**Problem to work on**
Once the line with "s.can := rfl" is found in the entries below, repeat it and each following line exactly, up to and including the line with "p).frame .serial rfl". Add no other lines.

[Stored items]
════════

@[simp] theorem State.reachEl_serial (s : State) (n : Nat) : (s.reachEl n).serial = s.serial := rfl
@[simp] theorem State.reachEl_devKey (s : State) (n : Nat) : (s.reachEl n).devKey = s.devKey := rfl
@[simp] theorem State.reachEl_clk (s : State) (n : Nat) : (s.reachEl n).clk = s.clk := rfl
@[simp] theorem State.reachEl_boot (s : State) (n : Nat) : (s.reachEl n).boot = s.boot := rfl
@[simp] theorem State.reachEl_pat (s : State) (n : Nat) : (s.reachEl n).pat = s.pat := rfl
@[simp] theorem State.reachEl_dev (s : State) (n : Nat) : (s.reachEl n).dev = s.dev := rfl
@[simp] theorem State.reachEl_ord (s : State) (n : Nat) : (s.reachEl n).ord = s.ord := rfl
@[simp] theorem State.reachEl_alarms (s : State) (n : Nat) : (s.reachEl n).alarms = s.alarms := rfl
@[simp] theorem State.reachEl_rcd (s : State) (n : Nat) : (s.reachEl n).rcd = s.rcd := rfl
@[simp] theorem State.reachEl_mram (s : State) (n : Nat) : (s.reachEl n).mram = s.mram := rfl
@[simp] theorem State.reachEl_ann (s : State) (n : Nat) : (s.reachEl n).ann = s.ann := rfl
@[simp] theorem State.reachEl_intc (s : State) (n : Nat) : (s.reachEl n).intc = s.intc := rfl
@[simp] theorem State.reachEl_hst (s : State) (n : Nat) : (s.reachEl n).hst = s.hst := rfl
@[simp] theorem State.reachEl_apps (s : State) (n : Nat) : (s.reachEl n).apps = s.apps := rfl
@[simp] theorem State.reachEl_sti (s : State) (n : Nat) : (s.reachEl n).sti = s.sti := rfl
@[simp] theorem State.reachEl_acl (s : State) (n : Nat) : (s.reachEl n).acl = s.acl := rfl
@[simp] theorem State.reachEl_pins (s : State) (n : Nat) : (s.reachEl n).pins = s.pins := rfl
@[simp] theorem State.reachEl_agr (s : State) (n : Nat) : (s.reachEl n).agr = s.agr := rfl
@[simp] theorem State.reachEl_twn (s : State) (n : Nat) : (s.reachEl n).twn = s.twn := rfl
@[simp] theorem State.reachEl_saf (s : State) (n : Nat) : (s.reachEl n).saf = s.saf := rfl
@[simp] theorem State.reachEl_hlt (s : State) (n : Nat) : (s.reachEl n).hlt = s.hlt := rfl
@[simp] theorem State.reachEl_thm (s : State) (n : Nat) : (s.reachEl n).thm = s.thm := rfl
@[simp] theorem State.reachEl_gns (s : State) (n : Nat) : (s.reachEl n).gns = s.gns := rfl
@[simp] theorem State.reachEl_fus (s : State) (n : Nat) : (s.reachEl n).fus = s.fus := rfl
@[simp] theorem State.reachEl_ctl (s : State) (n : Nat) : (s.reachEl n).ctl = s.ctl := rfl
@[simp] theorem State.reachEl_alc (s : State) (n : Nat) : (s.reachEl n).alc = s.alc := rfl
@[simp] theorem State.reachEl_slv (s : State) (n : Nat) : (s.reachEl n).slv = s.slv := rfl
@[simp] theorem State.reachEl_fch (s : State) (n : Nat) : (s.reachEl n).fch = s.fch := rfl
@[simp] theorem State.reachEl_loops (s : State) (n : Nat) : (s.reachEl n).loops = s.loops := rfl
@[simp] theorem State.reachEl_net (s : State) (n : Nat) : (s.reachEl n).net = s.net := rfl
@[simp] theorem State.reachEl_can (s : State) (n : Nat) : (s.reachEl n).can = s.can := rfl
@[simp] theorem State.reachEl_spt (s : State) (n : Nat) : (s.reachEl n).spt = s.spt := rfl
@[simp] theorem State.reachEl_elk (s : State) (n : Nat) : (s.reachEl n).elk = s.elk := rfl
@[simp] theorem State.reachEl_flashCmd (s : State) (n : Nat) : (s.reachEl n).flashCmd = s.flashCmd := rfl
@[simp] theorem State.reachEl_regs (s : State) (n : Nat) : (s.reachEl n).regs = s.regs := rfl
@[simp] theorem State.reachEl_appm (s : State) (n : Nat) : (s.reachEl n).appm = s.appm := rfl
@[simp] theorem State.reachEl_flash (s : State) (n : Nat) : (s.reachEl n).flash = s.flash := rfl
@[simp] theorem State.reachEl_xchg (s : State) (n : Nat) : (s.reachEl n).xchg = s.xchg := rfl
@[simp] theorem State.reachEl_out (s : State) (n : Nat) : (s.reachEl n).out = s.out := rfl
@[simp] theorem State.reachEl_freeCtr (s : State) (n : Nat) : (s.reachEl n).freeCtr = s.freeCtr := rfl
@[simp] theorem State.reachEl_pending (s : State) (n : Nat) : (s.reachEl n).pending = s.pending := rfl

@[simp] theorem State.raise_serial (s : State) (c : Nat) (p : List Word) : (s.raise c p).serial = s.serial := (State.raise_acts s c p).frame .serial rfl
@[simp] theorem State.raise_devKey (s : State) (c : Nat) (p : List Word) : (s.raise c p).devKey = s.devKey := (State.raise_acts s c p).frame .devKey rfl
@[simp] theorem State.raise_clk (s : State) (c : Nat) (p : List Word) : (s.raise c p).clk = s.clk := (State.raise_acts s c p).frame .clk rfl
@[simp] theorem State.raise_boot (s : State) (c : Nat) (p : List Word) : (s.raise c p).boot = s.boot := (State.raise_acts s c p).frame .boot rfl
@[simp] theorem State.raise_pat (s : State) (c : Nat) (p : List Word) : (s.raise c p).pat = s.pat := (State.raise_acts s c p).frame .pat rfl
@[simp] theorem State.raise_dev (s : State) (c : Nat) (p : List Word) : (s.raise c p).dev = s.dev := (State.raise_acts s c p).frame .dev rfl
@[simp] theorem State.raise_ord (s : State) (c : Nat) (p : List Word) : (s.raise c p).ord = s.ord := (State.raise_acts s c p).frame .ord rfl
@[simp] theorem State.raise_mram (s : State) (c : Nat) (p : List Word) : (s.raise c p).mram = s.mram := (State.raise_acts s c p).frame .mram rfl
@[simp] theorem State.raise_ann (s : State) (c : Nat) (p : List Word) : (s.raise c p).ann = s.ann := (State.raise_acts s c p).frame .ann rfl
@[simp] theorem State.raise_intc (s : State) (c : Nat) (p : List Word) : (s.raise c p).intc = s.intc := (State.raise_acts s c p).frame .intc rfl
@[simp] theorem State.raise_hst (s : State) (c : Nat) (p : List Word) : (s.raise c p).hst = s.hst := (State.raise_acts s c p).frame .hst rfl
@[simp] theorem State.raise_apps (s : State) (c : Nat) (p : List Word) : (s.raise c p).apps = s.apps := (State.raise_acts s c p).frame .apps rfl
@[simp] theorem State.raise_sti (s : State) (c : Nat) (p : List Word) : (s.raise c p).sti = s.sti := (State.raise_acts s c p).frame .sti rfl
@[simp] theorem State.raise_acl (s : State) (c : Nat) (p : List Word) : (s.raise c p).acl = s.acl := (State.raise_acts s c p).frame .acl rfl
@[simp] theorem State.raise_tim (s : State) (c : Nat) (p : List Word) : (s.raise c p).tim = s.tim := (State.raise_acts s c p).frame .tim rfl
@[simp] theorem State.raise_pins (s : State) (c : Nat) (p : List Word) : (s.raise c p).pins = s.pins := (State.raise_acts s c p).frame .pins rfl
@[simp] theorem State.raise_agr (s : State) (c : Nat) (p : List Word) : (s.raise c p).agr = s.agr := (State.raise_acts s c p).frame .agr rfl
@[simp] theorem State.raise_twn (s : State) (c : Nat) (p : List Word) : (s.raise c p).twn = s.twn := (State.raise_acts s c p).frame .twn rfl
@[simp] theorem State.raise_saf (s : State) (c : Nat) (p : List Word) : (s.raise c p).saf = s.saf := (State.raise_acts s c p).frame .saf rfl
@[simp] theorem State.raise_hlt (s : State) (c : Nat) (p : List Word) : (s.raise c p).hlt = s.hlt := (State.raise_acts s c p).frame .hlt rfl
@[simp] theorem State.raise_thm (s : State) (c : Nat) (p : List Word) : (s.raise c p).thm = s.thm := (State.raise_acts s c p).frame .thm rfl
@[simp] theorem State.raise_gns (s : State) (c : Nat) (p : List Word) : (s.raise c p).gns = s.gns := (State.raise_acts s c p).frame .gns rfl
@[simp] theorem State.raise_fus (s : State) (c : Nat) (p : List Word) : (s.raise c p).fus = s.fus := (State.raise_acts s c p).frame .fus rfl
@[simp] theorem State.raise_ctl (s : State) (c : Nat) (p : List Word) : (s.raise c p).ctl = s.ctl := (State.raise_acts s c p).frame .ctl rfl
@[simp] theorem State.raise_alc (s : State) (c : Nat) (p : List Word) : (s.raise c p).alc = s.alc := (State.raise_acts s c p).frame .alc rfl
@[simp] theorem State.raise_slv (s : State) (c : Nat) (p : List Word) : (s.raise c p).slv = s.slv := (State.raise_acts s c p).frame .slv rfl
@[simp] theorem State.raise_fch (s : State) (c : Nat) (p : List Word) : (s.raise c p).fch = s.fch := (State.raise_acts s c p).frame .fch rfl
@[simp] theorem State.raise_loops (s : State) (c : Nat) (p : List Word) : (s.raise c p).loops = s.loops := (State.raise_acts s c p).frame .loops rfl
@[simp] theorem State.raise_net (s : State) (c : Nat) (p : List Word) : (s.raise c p).net = s.net := (State.raise_acts s c p).frame .net rfl
@[simp] theorem State.raise_can (s : State) (c : Nat) (p : List Word) : (s.raise c p).can = s.can := (State.raise_acts s c p).frame .can rfl
@[simp] theorem State.raise_spt (s : State) (c : Nat) (p : List Word) : (s.raise c p).spt = s.spt := (State.raise_acts s c p).frame .spt rfl
@[simp] theorem State.raise_elk (s : State) (c : Nat) (p : List Word) : (s.raise c p).elk = s.elk := (State.raise_acts s c p).frame .elk rfl
@[simp] theorem State.raise_flashCmd (s : State) (c : Nat) (p : List Word) : (s.raise c p).flashCmd = s.flashCmd := (State.raise_acts s c p).frame .flashCmd rfl
@[simp] theorem State.raise_appm (s : State) (c : Nat) (p : List Word) : (s.raise c p).appm = s.appm := (State.raise_acts s c p).frame .appm rfl
@[simp] theorem State.raise_flash (s : State) (c : Nat) (p : List Word) : (s.raise c p).flash = s.flash := (State.raise_acts s c p).frame .flash rfl
@[simp] theorem State.raise_xchg (s : State) (c : Nat) (p : List Word) : (s.raise c p).xchg = s.xchg := (State.raise_acts s c p).frame .xchg rfl
@[simp] theorem State.raise_out (s : State) (c : Nat) (p : List Word) : (s.raise c p).out = s.out := (State.raise_acts s c p).frame .out rfl
@[simp] theorem State.raise_freeCtr (s : State) (c : Nat) (p : List Word) : (s.raise c p).freeCtr = s.freeCtr := (State.raise_acts s c p).frame .freeCtr rfl
@[simp] theorem State.raise_pending (s : State) (c : Nat) (p : List Word) : (s.raise c p).pending = s.pending := (State.raise_acts s c p).frame .pending rfl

════════

**Response area**
@[simp] theorem State.reachEl_can (s : State) (n : Nat) : (s.reachEl n).can = s.can := rfl
@[simp] theorem State.reachEl_spt (s : State) (n : Nat) : (s.reachEl n).spt = s.spt := rfl
@[simp] theorem State.reachEl_elk (s : State) (n : Nat) : (s.reachEl n).elk = s.elk := rfl
@[simp] theorem State.reachEl_flashCmd (s : State) (n : Nat) : (s.reachEl n).flashCmd = s.flashCmd := rfl
@[simp] theorem State.reachEl_regs (s : State) (n : Nat) : (s.reachEl n).regs = s.regs := rfl
@[simp] theorem State.reachEl_appm (s : State) (n : Nat) : (s.reachEl n).appm = s.appm := rfl
@[simp] theorem State.reachEl_flash (s : State) (n : Nat) : (s.reachEl n).flash = s.flash := rfl
@[simp] theorem State.reachEl_xchg (s : State) (n : Nat) : (s.reachEl n).xchg = s.xchg := rfl
@[simp] theorem State.reachEl_out (s : State) (n : Nat) : (s.reachEl n).out = s.out := rfl
@[simp] theorem State.reachEl_freeCtr (s : State) (n : Nat) : (s.reachEl n).freeCtr = s.freeCtr := rfl
@[simp] theorem State.reachEl_pending (s : State) (n : Nat) : (s.reachEl n).pending = s.pending := rfl

@[simp] theorem State.raise_serial (s : State) (c : Nat) (p : List Word) : (s.raise c p).serial = s.serial := (State.raise_acts s c p).frame .serial rfl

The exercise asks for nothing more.